I love a good jigsaw puzzle, and in my opinion, there’s a right way to put one together.
Step 1. Start by separating the outside edge pieces from all the others.
Step 2. Using the edge pieces, build the frame of the puzzle.
Step 3. Separate all the remaining pieces into piles based on similar colors or shapes.
Step 4. Using the image of the completed puzzle, start one section at a time and build to the finish.
If you do it differently, I’d love to hear about it, but this is the way my mother taught me, which does, in my opinion, make it the right way.
When the kids were younger, a puzzle would often be on the dining room table, and we would work on it collaboratively with a caveat: everyone wanted to put the last piece in place and be responsible for its completion. This would result in pieces being hidden in bedrooms, pant pockets, and other random places so that when there was only a single space left, the holder of the final piece would claim responsibility for finishing the puzzle.
There is something special about the final piece of the puzzle.
There have been countless moments that have felt like completion was one piece away. Those sentences that begin with “If I only had” or “All we need” pave the way to discovery sessions, strategic plans, goal setting, new year resolutions, and a variety of other activities that metaphorically mirror looking in bedrooms and pant pockets for the last piece of the puzzle that is seemingly keeping completion just out of reach. Each carefully crafted and intentionally curated solution was close but not quite right, or if it did indeed fit perfectly, it exposed a space that I somehow missed, which meant there was more work to be done.

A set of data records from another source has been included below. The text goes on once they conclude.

/-- FORMAT_CARD and RESET_CARD (R169, R194), by the card state: the refusals; the pending format with its run waiting to be
issued; the power cycle with its power-down, or as far as the power-up under way goes on by itself. The model's readings: in
FAULT a discharge that runs goes on, with its timer, as the power-up's (log 30), and in IDENTIFYING the reset takes the place
of a park that waits (log 53). -/
def Obligations.FormatAndResetCard : Prop :=
  ∀ s : State,
    (Taken .formatCard s →
      let refused := fun code => ∃ t, exec .formatCard s = .next t ∧ Refused code s t
      (s.cde.detected = false → refused .cardAbsent) ∧
      (s.cde.detected = true → (s.cde.state = .writing ∨ s.cde.state = .reading ∨ s.cde.state = .mounting) →
        refused .busy) ∧
      (s.cde.detected = true → (s.cde.state = .powering ∨ s.cde.state = .identifying ∨ s.cde.state = .discharging ∨
        s.cde.state = .parked ∨ s.cde.state = .fault) → refused .cardNotReady) ∧
      (s.cde.detected = true → (s.cde.state = .ready ∨ s.cde.state = .unformatted) →
        ∃ t, exec .formatCard s = .next t ∧
          t.cde = { s.cde with state := .writing, block := [], run := some ⟨.format, true, 0, 1, 0, 0, 0, 0, false, .waiting⟩, format := some ⟨1, 0, 0, (s.cde.geometry.map fun g => (g.formatId + 1) % 4294967296).getD 1⟩ } ∧
          Answered ⟨.started, []⟩ s t ∧ OnlyChanges [.cde, .service] s t)) ∧
    (Taken .resetCard s →
      let refused := fun code => ∃ t, exec .resetCard s = .next t ∧ Refused code s t
      let base := { s.cde with capacity := none, geometry := none, parkOwed := false }
      let accepted := fun (c : Cde) (ps : List Part) => ∃ t, exec .resetCard s = .next t ∧ t.cde = c ∧
        Answered ⟨.started, []⟩ s t ∧ OnlyChanges ([.cde, .service] ++ ps) s t
      (s.cde.detected = false → refused .cardAbsent) ∧
      (s.cde.detected = true → (s.cde.state = .writing ∨ s.cde.state = .reading ∨ s.cde.state = .mounting ∨
        s.cde.state = .parked ∨ (s.cde.state = .discharging ∧ s.cde.dischargeFor = .park) ∨ s.cde.reads ≠ []) →
        refused .busy) ∧
      (s.cde.detected = true → s.cde.reads = [] →
        ((s.cde.state = .ready ∨ s.cde.state = .unformatted ∨
            (s.cde.state = .identifying ∧ s.cde.ident ≠ some .sent) ∨ (s.cde.state = .powering ∧ s.cde.pwrEn = true)) →
          accepted { base with state := .discharging, rail := .discharging, lines := .highZ, pwrEn := false, discharge := true, dischargeTimer := some 500000, dischargeFor := .powerUp, rampTimer := none, busTimer := none, powerUp := none, ident := none, identDrop := none, ocCount := 0 } [.pins]) ∧
        (s.cde.state = .identifying → s.cde.ident = some .sent → accepted { base with identDrop := some .reset } []) ∧
        ((s.cde.state = .powering ∧ s.cde.pwrEn = false ∨
            s.cde.state = .discharging ∧ s.cde.dischargeFor = .powerUp) → accepted base []) ∧
        (s.cde.state = .fault → s.cde.discharge = true →
          accepted { base with state := .discharging, dischargeFor := .powerUp } []) ∧
        (s.cde.state = .fault → s.cde.discharge = false → s.cde.run = none → Demand.card ∉ s.amn.queue →
          ∃ t, exec .resetCard s = .next t ∧
            t.cde = { base with state := .powering, rail := .off, lines := .highZ, powerUp := some .reading } ∧
            t.amn.queue = s.amn.queue ++ [.card] ∧ Answered ⟨.started, []⟩ s t ∧
            OnlyChanges [.cde, .service, .monitor] s t)))

/-! ### Requests of the Frame Memory Controller, the Analog Monitor, the Request Engine and the Host Memory Port -/

/-- CLEAR_ERRLOG and INJECT_CHECK (R138, R140): the log and its counters emptied, with the empty mirror queued position by
position and then its header and piece 4 marked, the answer waiting until all of it is written; the injection armed,
replaced, disarmed or refused. That a mask of 0 is answered with zeros is the model's choice (log 24). The log itself (R134
to R137), on a host read that finds one codeword not usable: the record that holds the slot charged and its mirror queued
first; a hit on the first entry of the address, a new entry, or an overflow; the positions and the header queued; the counter;
MEM_UNCORRECTABLE. That a hit whose count is saturated is written like any other is the model's choice (log 51). -/
def Obligations.ErrorLogAndInjection : Prop :=
  (∀ s : State,
    (Taken .clearErrlog s → ∃ t, exec .clearErrlog s = .next t ∧ t.fmc.errlog = [] ∧ t.fmc.overflow = 0 ∧
      t.fmc.corrGeneral = 0 ∧ t.fmc.corrFrame = 0 ∧ t.fmc.corrControl = 0 ∧ t.fmc.uncorrectable = 0 ∧
      t.fmc.logUpdate = (s.fmc.logUpdate + 1) % 4294967296 ∧
      t.rqe.jobs = s.rqe.jobs ++ (List.range 16).map (fun k => .errorEntry k none) ++
        [.errorHeader ((s.fmc.logUpdate + 1) % 4294967296) 0 0] ∧ 4 ∈ t.rqe.marked ∧
      t.rqe.lastAnswer = s.rqe.lastAnswer ∧
      t.rqe.service = some { s.rqe.service.getD ⟨none, 0, .handed .clearErrlog⟩ with stage := .answering ⟨.done, []⟩ ⟨s.rqe.jobs.length + 17, [4], false⟩ } ∧
      Marked s t ∧ OnlyChanges [.errors, .service] s t) ∧
    ∀ (addr : BitVec 32) (mask : BitVec 8), Taken (.injectCheck addr mask) s →
      (0x40000000 ≤ addr.toNat → ∃ t, exec (.injectCheck addr mask) s = .next t ∧ Refused .badRequest s t) ∧
      (addr.toNat < 0x40000000 → mask = 0 → ∃ t, exec (.injectCheck addr mask) s = .next t ∧ t.fmc.injection = none ∧
        Answered ⟨.done, [0, 0, 0, 0, 0]⟩ s t ∧ OnlyChanges [.injection, .service] s t) ∧
      (addr.toNat < 0x40000000 → mask ≠ 0 → ∃ t, exec (.injectCheck addr mask) s = .next t ∧
        t.fmc.injection = some (addr.toNat / 8 * 8, mask) ∧
        Answered ⟨.done, le 4 (addr.toNat / 8 * 8) ++ [mask]⟩ s t ∧ OnlyChanges [.injection, .service] s t)) ∧
  ∀ (s : State) (x : Txn) (n cw : Nat), s.resetHeld = false → s.fmc.active = some x → x.kind = .hostRead n →
    cw = x.addr / 8 * 8 → 0 < x.len → x.addr + x.len ≤ cw + 8 →
    ((s.mem.check? cw).cls = .poisoned ∨ (s.mem.check? cw).cls = .uncorrectable) →
    let c := s.mem.check? cw
    let cls := if c.cls = .poisoned then ErrorClass.poisoned else .uncorrectable
    let upd := (s.fmc.logUpdate + 1) % 4294967296
    let log := s.fmc.errlog
    let absent := ∀ e ∈ log, e.addr ≠ cw
    let logged := fun (shot : Option Nat) (charge : List MirrorJob) (t : State) =>
      let queued := fun js => ∃ more, t.rqe.jobs = s.rqe.jobs ++ charge ++ js ++ more
      t.fmc.uncorrectable = min 4294967295 (s.fmc.uncorrectable + 1) ∧ t.fmc.logUpdate = upd ∧
      Raised .memUncorrectable t ∧
      (∀ k e, log[k]? = some e → e.addr = cw → (∀ j y, j < k → log[j]? = some y → y.addr ≠ cw) →
        let e' := { e with hits := min 65535 (e.hits + 1) }
        t.fmc.errlog = log.set k e' ∧ t.fmc.overflow = s.fmc.overflow ∧
        queued [.errorEntry k (some e'), .errorHeader upd log.length s.fmc.overflow]) ∧
      (absent → log.length < 16 →
        let e : LogEntry := ⟨cw, c.syndrome, cls, .hostRead, 1, shot⟩
        t.fmc.errlog = log ++ [e] ∧ t.fmc.overflow = s.fmc.overflow ∧
        queued [.errorEntry log.length (some e), .errorHeader upd (log.length + 1) s.fmc.overflow]) ∧
      (absent → 16 ≤ log.length → t.fmc.errlog = log ∧ t.fmc.overflow = min 4294967295 (s.fmc.overflow + 1) ∧
        queued [.errorHeader upd log.length (min 4294967295 (s.fmc.overflow + 1))]) ∧
      OnlyChanges [.port, .response, .errors, .stb] s t
    ((∀ i, s.stb.slotAt cw = some i → s.stb.holder i = none) →
      ∃ t, exec .hostReadComplete s = .next t ∧ logged none [] t ∧ t.stb = s.stb) ∧
    (∀ i r, s.stb.slotAt cw = some i → s.stb.holder i = some r → s.stb.find r.shot = some r →
      let charge := fun r : ShotRecord =>
        { r with uncorrectable := min 65535 (r.uncorrectable + 1), flags := { r.flags with damaged := true } }
      ∃ t, exec .hostReadComplete s = .next t ∧ t.stb = s.stb.update r.shot charge ∧
        logged (some r.shot) [.shotEntry r.entry (some (charge r)) ((s.rqe.updates.getD r.entry 0 + 1) % 4294967296) 0] t)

Over time, my identity, my self-worth, began to form around this ability to see what is missing and find a way to fill the gap.
Professionally, this plays well in many spaces, and it served me in entrepreneurship, organizational leadership, politics, and creative expression. When you can be the person who can not only see what is not there but help others see what could be and then co-create the perfect piece to fill the gap, you become magical, needed, and important. This is also an exhausting and extractive way to benefit from this ability, as you end up creating codependent relationships with people and organizations.
The relentless pursuit of the missing piece is a siren song, luring us with the promise of wholeness just beyond our grasp. It’s a relentless cycle of “doing,” a continuous act of searching and acquiring that mirrors a leader’s desire to find the right solutions and articulate the perfect vision. We operate from a fundamental assumption that we are broken puzzles, scattered pieces waiting to be assembled into a picture of worthiness. This belief, this deeply ingrained narrative of incompleteness, is the most profound missing piece of all. It’s the illusion we create and then spend our lives trying to solve, a habit of mind that mirrors the need to be the one to place the final piece, to claim credit for a puzzle’s completion.
My ability to thrive in the various roles I’ve held was largely contingent on how well I could craft these pieces to fit into presumed holes or in other words, problem solve. Professionally, I benefited from this way of being as it led to leadership opportunities and career growth that brought both influence and income. What it didn’t bring was stillness, what it didn’t bring was peace and what it required was to consistently see the wrong in the world so that my value could be reinforced in pointing toward the right.
It was during my time working in philanthropy that I realized that ultimately the only people who benefit from seeing things as incomplete are those who possess the resources to fill in these perceived holes and in turn can incentivize others to do that work for them.
When you no longer are working to fill the hole that someone created, you have the space to pause and witness the wholeness of creation.